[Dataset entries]

┌──

/-- Every REPLICA_EVERY-th completed capture of a stream goes to each peer of REPLICA_PEERS (R300). -/
def State.replicateCapture (sid : Nat) (s : State) : State :=
  match s.stream sid with
  | none => s
  | some x =>
    let ss := (s.ctx x.e.ctx).settings
    let mask := setting ss Setting.replicaPeers
    if mask = 0 then s
    else if x.replCount + 1 < setting ss Setting.replicaEvery then s.modStream sid fun x => { x with replCount := x.replCount + 1 }
    else
      ((List.range 4).filter fun d => bit mask d).foldl (fun s d => s.replicate d sid)
        (s.modStream sid fun x => { x with replCount := 0 })

/-- A cumulative acknowledgement frees replay space; what waited may go. -/
def State.driftAck (q ack : Nat) (s : State) : State :=
  let d := s.driftPort q
  let got := d.unacked.filter fun m => seqBefore m.seq ack
  if got.isEmpty then s
  else
    let s1 := s.modDrift q fun d =>
      { d with unacked := d.unacked.filter fun m => !seqBefore m.seq ack, ackProgress := s.count }
    (((s1.endDrift got).driftFlush q).startPending d.peer)

/-! ### Receipt (R296, R297, R299) -/

/-- Draw a NAK that names the SEQ expected. -/
def State.nakBack (q : Nat) (s : State) : State := s.emit (.driftLink q 3 [(s.driftPort q).rxSeq])

/-- A message of a class reaches an ACTIVE port: its ACK counts; out of order it draws a NAK; in order its content is
applied by `f`, unless its epoch is below the last one seen from the peer, and its credit is due back. -/
def State.driftIn (t q cls : Nat) (h : DriftHdr) (s : State) (f : State → State) : State :=
  s.run t fun s =>
    let d := s.driftPort q
    if d.link ≠ .active ∨ 3 ≤ q then s
    else
      let s1 := s.active.driftAck q h.ack
      if h.seq ≠ d.rxSeq then s1.nakBack q
      else
        let s2 := s1.modDrift q fun d =>
          { d with rxSeq := (d.rxSeq + 1) % 2 ^ 32, toReturn := d.toReturn.modify (cls - 1) (· + 1) }
        if h.epoch < d.lastEpoch then s2
        else f (s2.modDrift q fun d =>
          { d with lastEpoch := h.epoch, rxXfers := d.rxXfers.filter fun x => decide (h.epoch ≤ x.epoch) })

def execDriftError (t q _seq : Nat) (s : State) : Host.Outcome State Fault Refusal :=
  done (s.run t fun s =>
    if (s.driftPort q).link = .active ∧ q < 3 then (s.active.devCount Cnt.driftError 1).nakBack q else s)

/-- Credits return, up to the 64 of a class; the message acknowledges (R297). That a CKPT_SEAL which found no room
at the peer (R300) comes back with the credits is a DESIGN CHOICE (log 108). -/
def execDriftCredit (t q ack : Nat) (returned : DriftReturn) (s : State) : Host.Outcome State Fault Refusal :=
  done (s.run t fun s =>
    if (s.driftPort q).link ≠ .active ∨ 3 ≤ q then s
    else
      (((returned.refused.foldl (fun (s : State) c => s.ctxCount c Cnt.ckptRefused) s.active).modDrift q fun d =>
        { d with credits := (d.credits.zip (returned.units ++ [0, 0, 0])).map fun c => min 64 (c.1 + c.2) }).driftAck q ack).driftFlush q)

/-- The messages of a replay, from a SEQ on. -/
def State.replayFrom (q : Nat) (keep : DriftMsg → Bool) (s : State) : State :=
  { s with out := s.out ++ ((s.driftPort q).unacked.filter keep).map fun m => .drift q m }

def execNak (t q seq : Nat) (s : State) : Host.Outcome State Fault Refusal :=
  done (s.run t fun s =>
    if (s.driftPort q).link = .active ∧ q < 3 then s.active.replayFrom q fun m => !seqBefore m.seq seq else s)

/-- No ACK progress for 10.00 µs: replay from the oldest unacknowledged message (R297). -/
def execAckTimeout (t q : Nat) (s : State) : Host.Outcome State Fault Refusal :=
  done (s.run t fun s =>
    let d := s.driftPort q
    if d.link = .active ∧ q < 3 ∧ !d.unacked.isEmpty ∧ d.ackProgress + 1000 ≤ s.count then
      (s.replayFrom q fun _ => true).modDrift q fun d => { d with ackProgress := s.count }
    else s)

/-- An acknowledging CREDIT with the messages to return per class (R297). -/
def execIdleGapCredit (t q : Nat) (s : State) : Host.Outcome State Fault Refusal :=
  done (s.run t fun s =>
    let d := s.driftPort q
    if d.link ≠ .active ∨ 3 ≤ q then s
    else (s.modDrift q fun d => { d with toReturn := [0, 0, 0], lastAckSent := s.count }).emit (.driftLink q 2 (d.rxSeq :: d.toReturn)))

/-! ### Training, HELLO, DARK (R294, R295, R298, R404) -/

/-- Training begins from DOWN or DARK; from DOWN the routing table takes effect (Table 17.2). -/
def execDriftTrainingStart (t q : Nat) (s : State) : Host.Outcome State Fault Refusal :=
  done (s.live t fun s =>
    let d := s.driftPort q
    if 3 ≤ q ∨ !s.pins.driftRef ∨ (d.link ≠ .down ∧ d.link ≠ .dark) then s
    else
      s.modDrift q fun d =>
        { d with link := .training, trained := false, helloOk := false, event := true,
                 route := (if d.link = .down then s.routing else d.route) })

/-- The port is ACTIVE once it is trained and the peer's HELLO has matched; what waited may go. -/
def State.driftActivate (q : Nat) (s : State) : State :=
  let d := s.driftPort q
  if d.trained ∧ d.helloOk then
    (s.modDrift q fun d => { d with link := .active, event := true, ackProgress := s.count, lastAckSent := s.count }).driftFlush q
  else s

/-- A failed training leaves the port DOWN, reported (R291). -/
def State.driftDown (q : Nat) (s : State) : State :=
  (s.modDrift q fun d => { d with link := .down, trained := false, helloOk := false, event := true }).report Rep.portDown
    [driftNumber q, 0]

/-- Training or a retrain ends: 64 credits per class, HELLO to the peer; SEQ begins at 0 after a training (log 26). -/
def execDriftTrainingComplete (t q : Nat) (out : LinkOutcome) (s : State) : Host.Outcome State Fault Refusal :=
  done (s.live t fun s =>
    let d := s.driftPort q
    if 3 ≤ q ∨ (d.link ≠ .training ∧ d.link ≠ .retrain) ∨ (d.link = .training ∧ d.trained) then s
    else if !out.up then (s.modDrift q fun d => { d with calPass := false }).driftDown q
    else
      let again := d.link == .retrain
      let s1 := s.modDrift q fun d =>
        { d with lanes2 := out.degraded1, calPass := out.calPass, repair := false, saved := true, trained := true,
                 helloOk := d.helloOk || again, credits := [64, 64, 64], toReturn := [0, 0, 0],
                 txSeq := (if again then d.txSeq else 0), rxSeq := (if again then d.rxSeq else 0) }
      (s1.emit (.driftLink q 1 [d.route.device, d.route.board, s.replicaEpoch])).driftActivate q)

/-- RETRAIN pauses traffic, applies corrections and restores the initial credits (R291, R294, R297). -/
def execDriftRetrain (t q : Nat) (s : State) : Host.Outcome State Fault Refusal :=
  done (s.live t fun s =>
    if (s.driftPort q).link = .active ∧ q < 3 then
      s.modDrift q fun d =>
        { d with link := .retrain, repair := false, retrains := (d.retrains + 1) % 256, event := true, credits := [64, 64, 64] }
    else s)

/-- HELLO: another BOARD_ID or an unexpected peer holds the port down (R295). -/
def execHello (t q dev board epoch : Nat) (s : State) : Host.Outcome State Fault Refusal :=
  done (s.live t fun s =>
    let d := s.driftPort q
    if 3 ≤ q ∨ (d.link ≠ .training ∧ d.link ≠ .active) then s
    else if d.route.board ≠ board ∨ d.route.peers.getD q (0, false) ≠ (dev, true) then
      (s.active.modDrift q fun d => { d with link := .heldDown, trained := false, helloOk := false, event := true }).report Rep.portHeld
        [driftNumber q, 0]
    else
      let s1 := s.active.modDrift q fun d =>
        { d with helloOk := true, peer := dev, lastEpoch := epoch, rxXfers := d.rxXfers.filter fun x => decide (epoch ≤ x.epoch) }
      if d.link = .training then s1.driftActivate q else s1)

/-! ### Forwarded epochs (R113) -/

/-- The epoch that is open is a peer's, staged as this device's own. -/
def Store.foreign (st : Store) : Bool := st.epoch == .opened && st.fromPeer

/-- The store commits here: STORE_EPOCH rises, and what is stamped from now on sees the new view (R106). -/
def State.fpCommit (s : State) : State :=
  { s with storeEpoch := (s.storeEpoch + 1) % 2 ^ 32
           store := { s.store with epoch := .sweeping, effect := s.count, peers := [], fromPeer := false } }

/-- The forwarded epoch that waits is staged once the store is idle, and commits at once if its commit has come. -/
def State.startForwarded (s : State) : State :=
  match s.store.forwarded with
  | f :: rest =>
    if s.store.epoch = .idle then
      let s1 := (({ s with store := { s.store with epoch := .opened, fromPeer := true, records := 0 } }).storeRecords f.recs).1
      if f.commit.isSome then { s1 with store := { s1.store with forwarded := rest } }.fpCommit else s1
    else s
  | [] => s

/-- A forwarded epoch is discarded: what it staged goes. -/
def State.dropForwarded (f : Forwarded) (s : State) : State :=
  let active := s.store.foreign && s.store.forwarded.head? == some f
  let s1 := if active then s.storeSettle false else s
  { s1 with store := { s1.store with forwarded := s1.store.forwarded.erase f } }.startForwarded

/-- A forwarded epoch that cannot be complete is aborted and reported. -/
def State.failForwarded (f : Forwarded) (s : State) : State := (s.dropForwarded f).report Rep.fpReplica [0, 0, f.epoch]

/-- A link lost before the commit came aborts the peer's epoch. -/
def State.cutForwarded (dev : Nat) (s : State) : State :=
  (s.store.forwarded.filter fun f => f.dev == dev && f.commit.isNone).foldl (fun s f => s.failForwarded f) s

/-- What a link that is lost leaves behind (R113, R298, R299, Table 14.16): replay buffer and waiting messages go, their
transfers end, initial credits, unsealed transfers and forwarded epochs of the peer are discarded, and a migration to it
ends with E_TRANSFER. -/
def State.driftCut (q : Nat) (s : State) : State :=
  let d := s.driftPort q
  let s0 := if d.unacked.isEmpty && d.waiting.isEmpty && d.rxXfers.isEmpty then s else s.active
  let s1 := s0.modDrift q fun d => { d with unacked := [], waiting := [], credits := [64, 64, 64], rxXfers := [] }
  let s2 := s1.endDrift d.unacked
  let s3 := s2.cutForwarded d.peer
  (List.range 8).foldl (fun s k =>
    let i := rrInst k
    match (s.inst i).working with
    | some ⟨_, .migrate p _ _, _⟩ => if p = d.peer then s.endWork i (Answer.fail E.transfer) else s
    | _ => s) s3

/-- Loss of alignment, or 1.00 µs without a valid codeword (R298). -/
def execDriftDark (t q : Nat) (s : State) : Host.Outcome State Fault Refusal :=
  done (s.live t fun s =>
    let d := s.driftPort q
    if 3 ≤ q ∨ (d.link ≠ .active ∧ d.link ≠ .retrain ∧ d.link ≠ .training) then s
    else
      ((s.driftCut q).modDrift q fun d => { d with link := .dark, trained := false, helloOk := false, event := true }).report
        Rep.peerDark [driftNumber q, 0])

/-- Loss of DRIFT_REFCLK takes every Drift port DOWN, reported PORT_DOWN (R404). -/
def execDriftRefclkLoss (t : Nat) (s : State) : Host.Outcome State Fault Refusal :=
  done (s.live t fun s =>
    (List.range 3).foldl (fun s q =>
      if (s.driftPort q).link = .heldDown ∨ (s.driftPort q).link = .down then s else (s.driftCut q).driftDown q)
      { s with pins := { s.pins with driftRef := false } })

def execDriftRefclkReturn (t : Nat) (s : State) : Host.Outcome State Fault Refusal :=
  done (s.live t fun s => { s with pins := { s.pins with driftRef := true } })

└──

Wherever the line holding "PORT_DOWN (R404). -/" falls in the entries above, copy exactly from it through the line holding "(List.range 3).foldl (fun s q =>", inclusive, and add nothing.

Solution for this problem:
/-- Loss of DRIFT_REFCLK takes every Drift port DOWN, reported PORT_DOWN (R404). -/
def execDriftRefclkLoss (t : Nat) (s : State) : Host.Outcome State Fault Refusal :=
  done (s.live t fun s =>
    (List.range 3).foldl (fun s q =>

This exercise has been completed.